Top of DATA FOR THIS TASK

-- ==== Sys2Proof/Machine/NibOps.lean ====
section
/-! DEFINITION. Nib as other areas use it (08): the pool of channels, stamps, pairs and gates. -/

namespace Sys2Proof.Machine

/-! ### Owners and the pool (08 R240) -/

abbrev ownFree : Nat := 0
abbrev ownReference : Nat := 1
abbrev ownCompanion : Nat := 2
abbrev ownXo : Nat := 3
abbrev ownLoopback : Nat := 4
abbrev ownEvin : Nat := 5
abbrev ownStack : Nat := 6
abbrev ownHost : Nat := 7
abbrev ownRetired : Nat := 8

/-- The code of R239 names a source. -/
def nibSourceOk (c : Nat) : Bool :=
  decide (c ≤ 0x0B) || within 0x10 0x17 c || within 0x20 0x27 c || within 0x30 0x43 c ||
  decide (c = 0x50) || decide (c = 0x60) || decide (c = 0xFF)

/-- The edges of a channel that count as STOP edges of another: the rising ones, or the falling ones
where it stamps no others. -/
def stopOrdinal (ch : NibChannel) : Nat :=
  if ch.cfg.edge = 1 then ch.falling.toNat else ch.ordinal.toNat

/-- Arming (08 R241): ordinals restart and any pair or gate in progress is discarded. -/
def armed (ch : NibChannel) (base : Nat) : NibChannel :=
  { ch with ordinal := 0, falling := 0, gap := false, pairs := [], reported := [],
            stopBase := base, ended := false, gateStamps := [], gateFirst := 0, gateEdges := 0,
            gateOpen := false, gateStep := false, gateLost := false, gateUnlocked := false }

def flag (b : Bool) (k : Nat) : Nat := if b then 2 ^ k else 0

abbrev ziNone : Int := -2 ^ 63

/-- Whether the live line of a channel is LOCKED. -/
def liveLocked (ch : NibChannel) : Bool := if ch.liveB then ch.lockedB else ch.lockedA

/-- SOURCE_DELAY and CHANNEL_DELAY (08 R235, 17 R476). -/
def sourceIndex (c : Nat) : Nat :=
  if c ≤ 0x0B then c
  else if c ≤ 0x17 then 12 + (c - 0x10)
  else if c ≤ 0x27 then 20 + (c - 0x20)
  else if c ≤ 0x3F then 28 + (c - 0x30)
  else if c ≤ 0x43 then 44 + (c - 0x40)
  else if c = 0x50 then 48
  else 49

def sourceDelay (s : State) (c : Nat) : Option Int := calDelay s (21568 + 8 * sourceIndex c)
def channelDelay (s : State) (c : Fin 24) : Option Int := calDelay s (21968 + 8 * c.val)

def nibCalibrated (s : State) (c : Fin 24) : Bool :=
  (sourceDelay s s.nib[c].cfg.source).isSome && (channelDelay s c).isSome

/-- A stamp as delivered: corrected by SOURCE_DELAY + CHANNEL_DELAY (08 R235). -/
def nibStamp (s : State) (c : Fin 24) (sub : Nat) : Nat :=
  match sourceDelay s s.nib[c].cfg.source, channelDelay s c with
  | some a, some b => ((stampAt s sub : Int) - a - b).toNat
  | _, _ => stampAt s sub

/-! ### Results -/

/-- A result enters the queue where STREAM asks for results (08 R241). -/
def nibResult (c : Fin 24) (flags ordinal : Nat) (epoch : BitVec 8) (valid : Bool) (b : NibBody)
    (s : State) : State :=
  let ch := s.nib[c]
  if ch.cfg.stream < 2 then s
  else enqueue 1 (.nib
    { channel := c.val, source := ch.cfg.source, epoch := epoch,
      stampFlags := stampFlags s valid (nibCalibrated s c) false,
      nibFlags := flags + flag ch.frozenCal 8, ordinal := ordinal, body := b }) s

/-- The report of a pair (08 R246, R247): `timeout` says that its time is up. -/
def reportPair (c : Fin 24) (p : NibPair) (timeout : Bool) (s : State) : State :=
  let ch := s.nib[c]
  let stop := ch.cfg.stop
  let src := match asFin 24 stop with
    | some k => s.nib[k].cfg.source
    | none => 0xFF
  let body := fun (i : Int) => NibBody.interval (p.start.getD 0) i stop src
  match p.start, p.stop with
  | some a, some b =>
    if p.recovered then nibResult c (flag true 5) p.n p.stopEpoch true (body ziNone) s
    else
      let d : Int := (b : Int) - a
      if d.natAbs ≤ 163 then     -- one bin of 2.5 ps is 163.84 units
        nibResult c (flag true 0 + flag (decide (p.step ≠ 0)) 6) p.n p.stopEpoch true (body 0) s
      else
        nibResult c (flag (decide (satZi d ≠ d)) 4 + flag (decide (p.step ≠ 0)) 6) p.n
          p.stopEpoch true (body (satZi d)) s
  | _, _ =>
    nibResult c (flag (p.startLost || p.stopLost) 1 + flag timeout 2 + flag p.recovered 5) p.n
      s.clock.epoch true (body ziNone) s

/-- One edge of a pair of channel `c`: stamped at `t`, or lost. -/
def pairEdge (c : Fin 24) (isStart : Bool) (n : Nat) (t : Option Nat) (s : State) : State :=
  let ch := s.nib[c]
  if ch.ended then s
  else if n ∈ ch.reported then
    s.modNib c fun x => { x with reported := x.reported.erase n,
                                 orphan := if t.isSome then x.orphan + 1 else x.orphan }
  else
    let p := (ch.pairs.find? fun q => decide (q.n = n)).getD { n := n }
    let rest := ch.pairs.filter fun q => decide (q.n ≠ n)
    let t' := t.map fun x => ((x : Int) - p.step).toNat     -- a step is removed from the later stamp
    let p := if isStart then { p with start := t', startLost := t.isNone }
      else { p with stop := t', stopLost := t.isNone, stopEpoch := s.clock.epoch }
    if (p.start.isSome || p.startLost) && (p.stop.isSome || p.stopLost) then
      reportPair c p false (s.modNib c fun x => { x with pairs := rest })
    else s.modNib c fun x => { x with pairs := rest ++ [p] }

/-- STOP_CHANNEL `k` is released or re-armed: pairing with it ends (08 R247). -/
def endPairing (k : Fin 24) (s : State) : State :=
  forAll ((fins 24).filter fun c => decide (c ≠ k) && decide (s.nib[c].owner = ownHost) &&
      decide (s.nib[c].cfg.mode = 1) && decide (s.nib[c].cfg.stop = k.val) && !s.nib[c].ended)
    (fun c t =>
      let t := forAll t.nib[c].pairs (fun p u => reportPair c p true u) t
      raise 0x0A02 c.val 0 (t.modNib c fun x => { x with pairs := [], ended := true })) s

/-- The channels that a frequency monitor of a REFIN or the XO reads (02 R67). -/
def gateMonitor (ch : NibChannel) : Bool := decide (ch.owner = ownReference) || decide (ch.owner = ownXo)

/-- The lowest-numbered free channel that is not DEGRADED goes to an owner (08 R240). A monitor's gate is open
from the start. -/
def takeChannel (owner index source edge : Nat) (s : State) : Option (Fin 24 × State) :=
  match (fins 24).find? fun c => decide (s.nib[c].owner = ownFree) && !s.nib[c].degraded with
  | some c => some (c, s.modNib c fun x =>
      { armed { x with owner := owner, index := index,
                       cfg := { source := source, edge := edge, stop := c.val } } 0 with
        gateOpen := decide (owner = ownReference) || decide (owner = ownXo) })
  | none => none

/-- A channel goes back to the pool; a DEGRADED one leaves it for good (08 R237). -/
def releaseChannel (c : Fin 24) (s : State) : State :=
  endPairing c (s.modNib c fun x =>
    armed { x with owner := if x.degraded then ownRetired else ownFree, index := 0,
                   cfg := { stop := c.val } } 0)

def releaseOpt (c : Option (Fin 24)) (s : State) : State :=
  match c with
  | some k => releaseChannel k s
  | none => s

/-! ### Steps and recoveries (08 R247, R249) -/

/-- A step of device time by `a`: pairs keep it, and the stamps of open gates move by it. -/
def nibStep (a : Int) (s : State) : State :=
  { s with nib := vmap (fun _ ch =>
      { ch with pairs := ch.pairs.map fun p => { p with step := p.step + a },
                gateStamps := ch.gateStamps.map fun (k, t) => (k, ((t : Int) + a).toNat),
                gateStep := ch.gateStep || ch.gateOpen }) s.nib }

def nibRecovery (s : State) : State :=
  { s with nib := vmap (fun _ ch =>
      { ch with pairs := ch.pairs.map fun p => { p with recovered := true },
                gateLost := ch.gateLost || ch.gateOpen, lastEdge := none, buffered := 0 }) s.nib }

/-- The stamps of the monitors' open gates, restated on a device time that has moved by `a`. -/
def monitorStep (a : Int) (s : State) : State :=
  { s with nib := vmap (fun _ ch =>
      if gateMonitor ch then
        { ch with gateStamps := ch.gateStamps.map fun (k, t) => (k, ((t : Int) + a).toNat) }
      else ch) s.nib }

/-! ### Regression (08 R248) -/

/-- The integer square root, by its bits from bit `n` down. -/
def isqrtFrom : Nat → Nat → Nat → Nat
  | 0, _, r => r
  | n + 1, x, r => if (r + 2 ^ n) * (r + 2 ^ n) ≤ x then isqrtFrom n x (r + 2 ^ n)
      else isqrtFrom n x r

def isqrt (x : Nat) : Nat := isqrtFrom (Nat.log2 x / 2 + 1) x 0

/-- √(a ÷ b) rounded to the nearest whole. -/
def sqrtRound (a b : Nat) : Nat := (isqrt (4 * a / b) + 1) / 2

/-- The smallest whole number whose square is at least `n`. -/
def ceilSqrt (n : Nat) : Nat := if isqrt n * isqrt n = n then isqrt n else isqrt n + 1

structure Fit where
  first    : Nat
  freq     : Int
  stdError : Nat
deriving DecidableEq, Repr

/-- The least-squares line through (ordinal, stamp): its value at ordinal `k0`, FREQUENCY against
`nominal` and STD_ERROR in ZF64. -/
def regress (l : List (Nat × Nat)) (k0 nominal : Nat) : Fit :=
  let n : Int := l.length
  let sk : Int := l.foldl (fun a p => a + p.1) 0
  let st : Int := l.foldl (fun a p => a + p.2) 0
  let skk : Int := l.foldl (fun a p => a + p.1 * p.1) 0
  let skt : Int := l.foldl (fun a p => a + p.1 * p.2) 0
  let stt : Int := l.foldl (fun a p => a + p.2 * p.2) 0
  let d := n * skk - sk * sk
  let m := n * skt - sk * st
  let e := n * stt - st * st
  { first := (rdiv (st * d + m * (n * k0 - sk)) (n * d).toNat).toNat
    freq := satZi (rdiv ((m - d * nominal) * 2 ^ 60) (d * nominal).toNat)
    stdError := sqrtRound ((e * d - m * m).toNat * 2 ^ 120)
      ((d * d).toNat * (l.length - 2) * nominal * nominal) }

/-- FREQUENCY of stamps against a nominal period of `num` ÷ `den` in 2^-16 ns (R248). -/
def slopeAgainst (l : List (Nat × Nat)) (num den : Nat) : Int :=
  let n : Int := l.length
  let sk : Int := l.foldl (fun a p => a + p.1) 0
  let st : Int := l.foldl (fun a p => a + p.2) 0
  let skk : Int := l.foldl (fun a p => a + p.1 * p.1) 0
  let skt : Int := l.foldl (fun a p => a + p.1 * p.2) 0
  let d := n * skk - sk * sk
  let m := n * skt - sk * st
  satZi (rdiv ((m * den - d * num) * 2 ^ 60) (d * num).toNat)

/-- The slope of offsets against their times, in ZF64: what R248 gives for measurements in place of edges. -/
def slopeOf (l : List (Nat × Int)) : Int :=
  let n : Int := l.length
  let st : Int := l.foldl (fun a p => a + p.1) 0
  let so : Int := l.foldl (fun a p => a + p.2) 0
  let stt : Int := l.foldl (fun a p => a + p.1 * p.1) 0
  let sto : Int := l.foldl (fun a p => a + p.1 * p.2) 0
  satZi (rdiv ((n * sto - st * so) * 2 ^ 60) (n * stt - st * st).toNat)

end Sys2Proof.Machine
end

Bottom of DATA FOR THIS TASK

* _TRY IT_
Lines holding the word "stopEpoch" are the answer; copy each one from the records above.

* _REPLY_
    if p.recovered then nibResult c (flag true 5) p.n p.stopEpoch true (body ziNone) s
        nibResult c (flag true 0 + flag (decide (p.step ≠ 0)) 6) p.n p.stopEpoch true (body 0) s
          p.stopEpoch true (body (satZi d)) s
      else { p with stop := t', stopLost := t.isNone, stopEpoch := s.clock.epoch }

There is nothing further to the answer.